Updating locals() in python

Yohanan , may be you want to have a look at this article. You will need some time to get it, but do a try: https://realpython.com/JUMP_LINK__&&__python__&&__JUMP_LINK-namespaces-scope/

You can’t modify objects in the actual local namespace using the return value from locals(): because, it returns a dictionary that is a current copy of the local namespace, not a reference to it. Only the globals() returns a reference to the global namespace dictionary, and you could do the same thing using globals(): def f(): globals() ['x'] = 7 globals() ['x'] += 8 print(x) f() print(x) >>> 15 15

Regarding your code above, I hope this helps you: https://code.sololearn.com/c29cAQn720j1/?ref=app

Lothar Thanks! Will give it a try

Vitaly Sokol, but why doesn't locals() return a reference to the local namespace? Is there any specific reason behind it?
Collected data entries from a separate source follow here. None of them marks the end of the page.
-- ==== Sys2Proof/Laws/Port.lean ====
section
/-! SUPPORT. The path of a request, said once: what `event` and `request` answer, whatever the owner is. -/

namespace Sys2Proof.Laws

open Sys2Proof.Machine

/-- A supplied part takes the effect and drives its pins. -/
theorem event_of_supply (f : State → State) (s : State) (h : s.vsup = true) : event f s = .next (f s).drive := by
  simp [event, h]

theorem event_without_supply (f : State → State) (s : State) (h : s.vsup = false) : event f s = .next s := by
  simp [event, h]

/-- The state in which the owner of a request meets it: the write transaction has ended. -/
def received (n : Nat) (s : State) : State :=
  { s with port :=
    { slot :=
        if s.port.writeTx = .none ∧ s.power.state ≠ .deepSleep ∧ s.power.state ≠ .sleepFrame then .empty
        else s.port.slot
      writeTx := .none, hsdo := List.replicate (4 + n) 0xFF } }

/-- What a write transaction that arrives does around its effect. -/
theorem endWrite_of_arrives (n : Nat) (act : State → State) (s : State) (h : s.arrives) :
    s.endWrite (4 + n) act = act (received n s) := by
  obtain ⟨_, ⟨h, hr⟩ | ⟨h, hr⟩⟩ := h
  · simp [State.endWrite, State.ensureBegun, State.endDiscarded, h, hr, received, State.setWriteTx, State.shiftOut,
      idleBytes]
  · have hb : s.ensureBegun = ((s.shiftOut (idleBytes 1)).emptySlotAwake).setWriteTx .begun := by
      simp [State.ensureBegun, h, State.beginWrite, hr]
    have hd : (((s.shiftOut (idleBytes 1)).emptySlotAwake).setWriteTx .begun).endDiscarded = false := by
      cases hp : s.power.state <;>
        simp [State.endDiscarded, State.emptySlotAwake, State.shiftOut, State.setSlot, State.setWriteTx, hp, hr]
    simp only [State.endWrite, hb, hd, Bool.false_eq_true, if_false]
    congr 1
    cases hp : s.power.state <;>
      simp [received, h, State.emptySlotAwake, State.shiftOut, State.setSlot, State.setWriteTx, idleBytes, hp]

/-- A write transaction that a RESET discards at its end: its beginning began the RESET, or the RESET is held. -/
theorem endWrite_of_discarded (n : Nat) (act : State → State) (s : State)
    (h : s.port.writeTx = .discarded ∨ (s.port.writeTx = .begun ∧ s.power.reset = .held)) :
    s.endWrite (4 + n) act = s.transacted n := by
  obtain h | ⟨h, hr⟩ := h
  · simp [State.endWrite, State.ensureBegun, State.endDiscarded, h, State.transacted, State.setWriteTx, State.shiftOut,
      idleBytes]
  · simp [State.endWrite, State.ensureBegun, State.endDiscarded, h, hr, State.transacted, State.setWriteTx,
      State.shiftOut, idleBytes]

/-- A write transaction that a command brings whole while a RESET is held. -/
theorem endWrite_of_held (n : Nat) (act : State → State) (s : State) (h : s.port.writeTx = .none)
    (hr : s.power.reset = .held) : s.endWrite (4 + n) act = (s.transacted n).setSlot .empty := by
  simp [State.endWrite, State.ensureBegun, State.endDiscarded, h, State.beginWrite, hr, State.transacted, State.setWriteTx,
    State.shiftOut, State.setSlot, idleBytes]

/-- R147, R189: an entry to LOADING at a RESET leaves the write transaction in progress as it finds it. -/
theorem enterLoading_reset_writeTx (s : State) : (s.enterLoading .reset).port.writeTx = s.port.writeTx := rfl

/-- After the entry to LOADING a write transaction that was begun arrives. -/
theorem arrives_of_enterLoading_reset (s : State) (hv : s.vsup = true) (h : s.port.writeTx = .begun) :
    (s.enterLoading .reset).arrives := ⟨hv, Or.inl ⟨h, by simp [State.enterLoading, Power.started]⟩⟩

@[simp] theorem received_vsup (n : Nat) (s : State) : (received n s).vsup = s.vsup := rfl
@[simp] theorem received_pins (n : Nat) (s : State) : (received n s).pins = s.pins := rfl
@[simp] theorem received_table (n : Nat) (s : State) : (received n s).table = s.table := rfl
@[simp] theorem received_clock (n : Nat) (s : State) : (received n s).clock = s.clock := rfl
@[simp] theorem received_chain (n : Nat) (s : State) : (received n s).chain = s.chain := rfl
@[simp] theorem received_sense (n : Nat) (s : State) : (received n s).sense = s.sense := rfl
@[simp] theorem received_seq (n : Nat) (s : State) : (received n s).seq = s.seq := rfl
@[simp] theorem received_power (n : Nat) (s : State) : (received n s).power = s.power := rfl
@[simp] theorem received_store (n : Nat) (s : State) : (received n s).store = s.store := rfl
@[simp] theorem received_engine (n : Nat) (s : State) : (received n s).engine = s.engine := rfl
@[simp] theorem received_attention (n : Nat) (s : State) : (received n s).attention = s.attention := rfl
@[simp] theorem received_freeIndex (n : Nat) (s : State) : (received n s).freeIndex = s.freeIndex := rfl
@[simp] theorem received_pending (n : Nat) (s : State) : (received n s).pending = s.pending := rfl
@[simp] theorem received_port_writeTx (n : Nat) (s : State) : (received n s).port.writeTx = .none := rfl
@[simp] theorem received_point (n : Nat) (s : State) (id : Nat) : (received n s).point id = s.point id := rfl
@[simp] theorem received_storeBusy (n : Nat) (s : State) : (received n s).storeBusy = s.storeBusy := rfl
@[simp] theorem received_readable (n : Nat) (s : State) (a : Nat) : (received n s).readable a = s.readable a := rfl
@[simp] theorem received_staged (n : Nat) (s : State) (id : Nat) : (received n s).staged id = s.staged id := rfl
@[simp] theorem received_tailFree (n : Nat) (s : State) : (received n s).tailFree = s.tailFree := rfl
@[simp] theorem received_capture (n : Nat) (s : State) (c : Converter) : (received n s).capture? c = s.capture? c := by
  cases c <;> rfl
@[simp] theorem received_currentBreakable (n : Nat) (s : State) :
    (received n s).currentBreakable = s.currentBreakable := rfl

/-- The sequencer and the arbiter do not see the port. -/
theorem received_enterOpening (n : Nat) (s : State) (c : Cause) :
    (received n s).enterOpening c = { s.enterOpening c with port := (received n s).port } := by
  have h : (received n s).opensLoaded = s.opensLoaded := rfl
  unfold State.enterOpening
  rw [h]
  cases s.opensLoaded <;> rfl

theorem received_requestCounterWrite (n : Nat) (s : State) (f : Bool) :
    (received n s).requestCounterWrite f = { s.requestCounterWrite f with port := (received n s).port } := by
  unfold State.requestCounterWrite
  rw [received_store]
  cases s.store.inFlight <;> rfl

/-- In sleep the answer slot stands, so the owner meets the transacted state. -/
theorem received_of_asleep (n : Nat) (s : State) (h : s.power.state = .deepSleep ∨ s.power.state = .sleepFrame) :
    received n s = s.transacted n := by
  obtain h | h := h <;> simp [received, State.transacted, h]

/-- An answer overwrites the whole port, so the port of the state it is placed on does not show. -/
theorem answered_of_port (code : Byte) (n : Nat) (a : AnswerCode) (reply : List Byte) (s : State) (p : Port) :
    State.answered code n a reply { s with port := p } = s.answered code n a reply := rfl

theorem placeAnswer_received (code : Byte) (n : Nat) (a : AnswerCode) (reply : List Byte) (s : State) :
    ((received n s).placeAnswer code a reply).drive = s.answered code n a reply := rfl

/-- R187: a request handed to its owner with a body of the right length. -/
theorem request_handed (code : Byte) (body : List Byte) (owner : State → State × Reply) (s : State)
    (h : s.hands code) :
    request code body true owner s =
      .next ((owner (received body.length s)).1.placeReply code (owner (received body.length s)).2).drive := by
  obtain ⟨ha, hg⟩ := h
  rw [request, event_of_supply _ _ ha.1, endWrite_of_arrives _ _ _ ha]
  simp [takeRequest, received_power, hg]

/-- A request whose owner answers at once, with `u` the state the owner leaves but for the port. -/
theorem request_answers (code : Byte) (body : List Byte) (owner : State → State × Reply) (s u : State) (a : AnswerCode)
    (reply : List Byte) (h : s.hands code)
    (ho : owner (received body.length s) = ({ u with port := (received body.length s).port }, .now a reply)) :
    request code body true owner s = .next (u.answered code body.length a reply) := by
  rw [request_handed _ _ _ _ h, ho]; rfl

/-- A refusal changes nothing but the answer slot. -/
theorem request_refuses (code : Byte) (body : List Byte) (owner : State → State × Reply) (s : State) (a : AnswerCode)
    (h : s.hands code) (ho : owner (received body.length s) = refuse a (received body.length s)) :
    request code body true owner s = .next (s.answered code body.length a []) := by
  rw [request_handed _ _ _ _ h, ho]; rfl

/-- R187: a request handed with a body of another length. -/
theorem request_badLength (code : Byte) (body : List Byte) (owner : State → State × Reply) (s : State)
    (h : s.hands code) : request code body false owner s = .next (s.answered code body.length .badArgument []) := by
  obtain ⟨ha, hg⟩ := h
  rw [request, event_of_supply _ _ ha.1, endWrite_of_arrives _ _ _ ha]
  simp [takeRequest, received_power, hg, placeAnswer_received]

/-- R130: a request that the power state answers STARTING. -/
theorem request_starting (code : Byte) (body : List Byte) (ok : Bool) (owner : State → State × Reply) (s : State)
    (ha : s.arrives) (hg : gate s.power.state code = .starting) :
    request code body ok owner s = .next (s.answered code body.length .starting []) := by
  rw [request, event_of_supply _ _ ha.1, endWrite_of_arrives _ _ _ ha]
  simp [takeRequest, received_power, hg, placeAnswer_received]

/-- R130, R143: a request that sleep ignores. -/
theorem request_ignored (code : Byte) (body : List Byte) (ok : Bool) (owner : State → State × Reply) (s : State)
    (ha : s.arrives) (hg : gate s.power.state code = .ignored) :
    request code body ok owner s = .next (s.transacted body.length).drive := by
  have hs : s.power.state = .deepSleep ∨ s.power.state = .sleepFrame := by
    cases hp : s.power.state <;> simp [gate, hp] at hg ⊢ <;> split at hg <;> simp at hg
  rw [request, event_of_supply _ _ ha.1, endWrite_of_arrives _ _ _ ha, received_of_asleep _ _ hs]
  have : gate (s.transacted body.length).power.state code = .ignored := hg
  simp [takeRequest, this]

/-- R147, R148, R195: a request that a RESET discards. -/
theorem request_discarded (code : Byte) (body : List Byte) (ok : Bool) (owner : State → State × Reply) (s : State)
    (hv : s.vsup = true) (hw : s.port.writeTx = .discarded ∨ (s.port.writeTx = .begun ∧ s.power.reset = .held)) :
    request code body ok owner s = .next (s.transacted body.length).drive := by
  rw [request, event_of_supply _ _ hv, endWrite_of_discarded _ _ _ hw]

/-- R148, R195: a request brought whole while a RESET is held. -/
theorem request_held (code : Byte) (body : List Byte) (ok : Bool) (owner : State → State × Reply) (s : State)
    (hv : s.vsup = true) (hw : s.port.writeTx = .none) (hr : s.power.reset = .held) :
    request code body ok owner s = .next ((s.transacted body.length).setSlot .empty).drive := by
  rw [request, event_of_supply _ _ hv, endWrite_of_held _ _ _ hw hr]

/-- Every outcome of a request is a next state. -/
theorem request_next (code : Byte) (body : List Byte) (ok : Bool) (owner : State → State × Reply) (s : State) :
    ∃ t, request code body ok owner s = .next t := by
  unfold request event
  split
  · exact ⟨_, rfl⟩
  · exact ⟨_, rfl⟩

end Sys2Proof.Laws
end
At class scope, locals() must return the local namespace that will be passed to the metaclass constructor. Variable assignments during code execution in the class scope must change the contents of the returned mapping, and changes to the returned mapping must change the values bound to local variable names in the execution environment (the class creation process will copy the contents to a fresh dictionary that is only accessible by going through the class machinery). see the documentation: https://www.python.org/dev/peps/pep-0558/

Vitaly Sokol thanks, i guess thats what i needed.

But, why do functions use such a non-obvious way of accessing variables? I mean classes don't do it: class abc: locals['a'] = 7 print(abc.a) # prints 7 Is there any deeper reason behind it?

Also, if locals() returns a copy of the local scope, then why does it behave a bit differently? https://code.sololearn.com/cTiakVisvs5u/?ref=app

So, all calls to locals() return the same dictionary, but that dictionary is the copy of the local namespace. Am i right?